Bonebrake Timothy C, Yau Eugene Yu Hin
School of Biological Sciences, The University of Hong Kong, Hong Kong SAR, China.
J Anim Ecol. 2025 Oct;94(10):1900-1903. doi: 10.1111/1365-2656.70138. Epub 2025 Sep 11.
Research Highlight: Guilbault, E., Sihvonen, P., Suuronen A., Huikkonen, I.-M., Pöyry, J., Laine, A.-L., Roslin, T., Saastamoinen, M., Vanhatalo, J. (2025). Strong context dependence in the relative importance of climate and habitat on nation-wide macro-moth community changes. Journal of Animal Ecology, https://doi.org/10.1111/1365-2656.70107. Distributions of species are linked directly to extinction risk. Different threats can drive range contractions and reshape biodiversity patterns, yet their relative importance is rarely apparent. Additionally, the spatial and temporal distributions of species-and the resulting biodiversity patterns-are often incomplete or biased in existing datasets. Guilbault et al. (2025) present a productive framework to analyse biodiversity-monitoring data with spatiotemporal gaps by combining joint species distribution modelling (jSDM) with variance partitioning. Using a Finnish moth monitoring dataset, they demonstrate the effectiveness of this approach in identifying the dominant drivers of (and potentially, threats to) species' distributions. Their results reveal how these drivers vary across environments (environmental dependency) and between moths with different functional traits (functional dependency). Expanding this analytical framework to additional datasets with broad spatial and/or temporal coverage will further our understanding of how threats to biodiversity vary across time and space. Advances in modelling methods and the growing availability of high-quality data are substantially improving our capability to pinpoint and address threats to biodiversity-we hope that by leveraging results from such efforts, we may increase capacity for managing these threats to slow biodiversity loss.

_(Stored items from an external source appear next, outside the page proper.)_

/-- What a pass over a whole section makes of its inputs: the plan it ends with. -/
structure PassRules (c : Store) (x : Pass) (plan : List PlanSite) : Prop where
  length : plan.length = c.siteCount + 1
  /-- R65. -/
  exit : ∀ b ∈ c.boundary, ExitRecord b (x.demandAt c.siteCount) (planSite plan c.siteCount)
  lanes : ∀ i < c.siteCount, ∀ r ∈ c.site i, ∀ l,
    (r.kind.Present l → ∃ e, (planSite plan i).lane l = some e ∧ LaneRules x plan i l e) ∧
    (¬ r.kind.Present l → (planSite plan i).lane l = none)
  /-- R68: a closed lane is UNPROTECTED exactly where its duty is still waiting above site 0 or is given up at its third
  dark gantry. -/
  unprotected : ∀ i ≤ c.siteCount, ∀ l e, (planSite plan i).lane l = some e →
    (e.unprotected = true ↔ (∃ k, Waits plan l i k 0) ∨ ∃ s, Waits plan l i 2 (s + 1) ∧ DarkAt plan s l)
  /-- R58 and R73: the limit element of a GANTRY or VERGE, UNAVAILABLE where the site is not limit-capable. -/
  limits : ∀ i < c.siteCount, ∀ r ∈ c.site i,
    (r.kind = .message → (planSite plan i).limit = none) ∧
    (r.kind ≠ .message →
      (LimitCapable r.kind (x.available.getD i []) → (∃ l, limitAt plan i = some l ∧ LimitRules x plan i r.kind l) ∧
        ∀ e, (planSite plan i).limit = some e → LimitHeld x i e.held) ∧
      (¬ LimitCapable r.kind (x.available.getD i []) → (planSite plan i).limit = some ⟨.unavailable, none, false⟩))
  /-- R58 and R78: the legend element of a site with a message sign, UNAVAILABLE where it is not message-capable. -/
  legends : ∀ i < c.siteCount, ∀ r ∈ c.site i,
    (r.sign = false → (planSite plan i).legend = none) ∧
    (r.sign = true →
      (ElemId.legend ∈ x.available.getD i [] → ∃ e g, (planSite plan i).legend = some e ∧ e.value = .value g ∧
        LegendRules x plan i e g) ∧
      (ElemId.legend ∉ x.available.getD i [] → (planSite plan i).legend = some ⟨.unavailable, none, false⟩))
  /-- R79: an element keeps its deadline with its value, and takes a new one with a new value. -/
  deadlines : ∀ i < c.siteCount,
    (∀ l e b, (planSite plan i).lane l = some e → e.value = .shows b →
      (∀ p, (planSite x.plan i).lane l = some p → p.value = .shows b → e.deadline = p.deadline) ∧
      (∀ p a, (planSite x.plan i).lane l = some p → p.value = .shows a → a ≠ b →
        e.deadline = some (x.time + (if b.weight < a.weight then paramValue x.params .relaxHold
          else paramValue x.params .minDwell) * 1000)) ∧
      (∀ p k, (planSite x.plan i).lane l = some p → p.value = .unavailable k →
        e.deadline = some (x.time + paramValue x.params .minDwell * 1000))) ∧
    (∀ p e b, (planSite x.plan i).limit = some p → (planSite plan i).limit = some e → e.value = .value b →
      (p.value = .value b → e.deadline = p.deadline) ∧
      (p.value = .unavailable ∨ (∃ v a, b = some v ∧ p.value = .value a ∧ ∀ w, a = some w → v < w) →
        e.deadline = some (x.time + paramValue x.params .minDwell * 1000)) ∧
      ((∃ w, p.value = .value (some w) ∧ ∀ v, b = some v → w < v) →
        e.deadline = some (x.time + paramValue x.params .relaxHold * 1000))) ∧
    ∀ p e h, (planSite x.plan i).legend = some p → (planSite plan i).legend = some e → e.value = .value h →
      (p.value = .value h → e.deadline = p.deadline) ∧
      (p.value ≠ .value h → e.deadline = some (x.time + paramValue x.params .legendDwell * 1000))

/-- R56: two records of one site, or of EXIT, differ: in the value or the availability of an element, in the closure that
stands under an UNAVAILABLE lane, or in a DISPLACED or UNPROTECTED mark; not in a deadline or a held report. -/
def PlanSite.DiffersFrom (x y : PlanSite) : Prop :=
  x.limit.map (·.value) ≠ y.limit.map (·.value) ∨ x.legend.map (·.value) ≠ y.legend.map (·.value) ∨
  (x.lanes.map fun z => (z.1, z.2.value, z.2.displaced, z.2.unprotected)) ≠
    y.lanes.map fun z => (z.1, z.2.value, z.2.displaced, z.2.unprotected)

/-- R56: two plans differ: at some site, or at EXIT. -/
def PlansDiffer (x y : List PlanSite) : Prop :=
  x.length ≠ y.length ∨ ∃ i < x.length, (planSite x i).DiffersFrom (planSite y i)

/-- R56: a record after a pass that published nothing: the one before with the held reports of the pass's record. -/
structure ReportsTaken (old new after : PlanSite) : Prop where
  limit : (old.limit = none → after.limit = none) ∧
    ∀ p e, old.limit = some p → new.limit = some e → after.limit = some { p with held := e.held }
  legend : (old.legend = none → after.legend = none) ∧
    ∀ p e, old.legend = some p → new.legend = some e → after.legend = some { p with held := e.held }
  lanes : after.lanes.map (·.1) = old.lanes.map (·.1) ∧
    ∀ l p e, old.lane l = some p → new.lane l = some e → after.lane l = some { p with held := e.held }

/-! ## Parts of delivery as R143 to R147 state them -/

/-- R143: the value an element has in the dark image. -/
def darkOf : ElemId → ElemVal
  | .limit => .limit none
  | .lane _ => .lane .blank
  | .legend => .legend .blank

吉尔博(Guilbault, E.)、西霍宁(Sihvonen, P.)、苏罗宁(Suuronen A.)、胡伊科宁(Huikkonen, I.-M.)、佩里(Pöyry, J.)、莱恩(Laine, A.-L.)、罗斯林(Roslin, T.)、萨斯塔莫伊宁(Saastamoinen, M.)、瓦纳塔洛(Vanhatalo, J.)(2025年)。气候和栖息地对全国范围内大型蛾类群落变化的相对重要性存在强烈的背景依赖性。《动物生态学杂志》,https://doi.org/10.1111/1365 - 2656.70107。物种分布直接与灭绝风险相关。不同的威胁可导致分布范围缩小并重塑生物多样性模式,但其相对重要性却很少明晰。此外,物种的时空分布以及由此产生的生物多样性模式在现有数据集中往往不完整或存在偏差。吉尔博等人(2025年)提出了一个有效的框架,通过将联合物种分布模型(jSDM)与方差分解相结合来分析存在时空缺口的生物多样性监测数据。利用芬兰蛾类监测数据集,他们证明了该方法在识别物种分布的主要驱动因素(以及潜在威胁)方面的有效性。他们的结果揭示了这些驱动因素如何在不同环境中变化(环境依赖性)以及在具有不同功能特征的蛾类之间如何变化(功能依赖性)。将这个分析框架扩展到具有广泛空间和/或时间覆盖范围的其他数据集,将进一步加深我们对生物多样性威胁如何随时间和空间变化的理解。建模方法的进步以及高质量数据可用性的不断提高,正在大幅提升我们精准定位和应对生物多样性威胁的能力——我们希望通过利用这些努力的成果,提高管理这些威胁的能力,以减缓生物多样性丧失。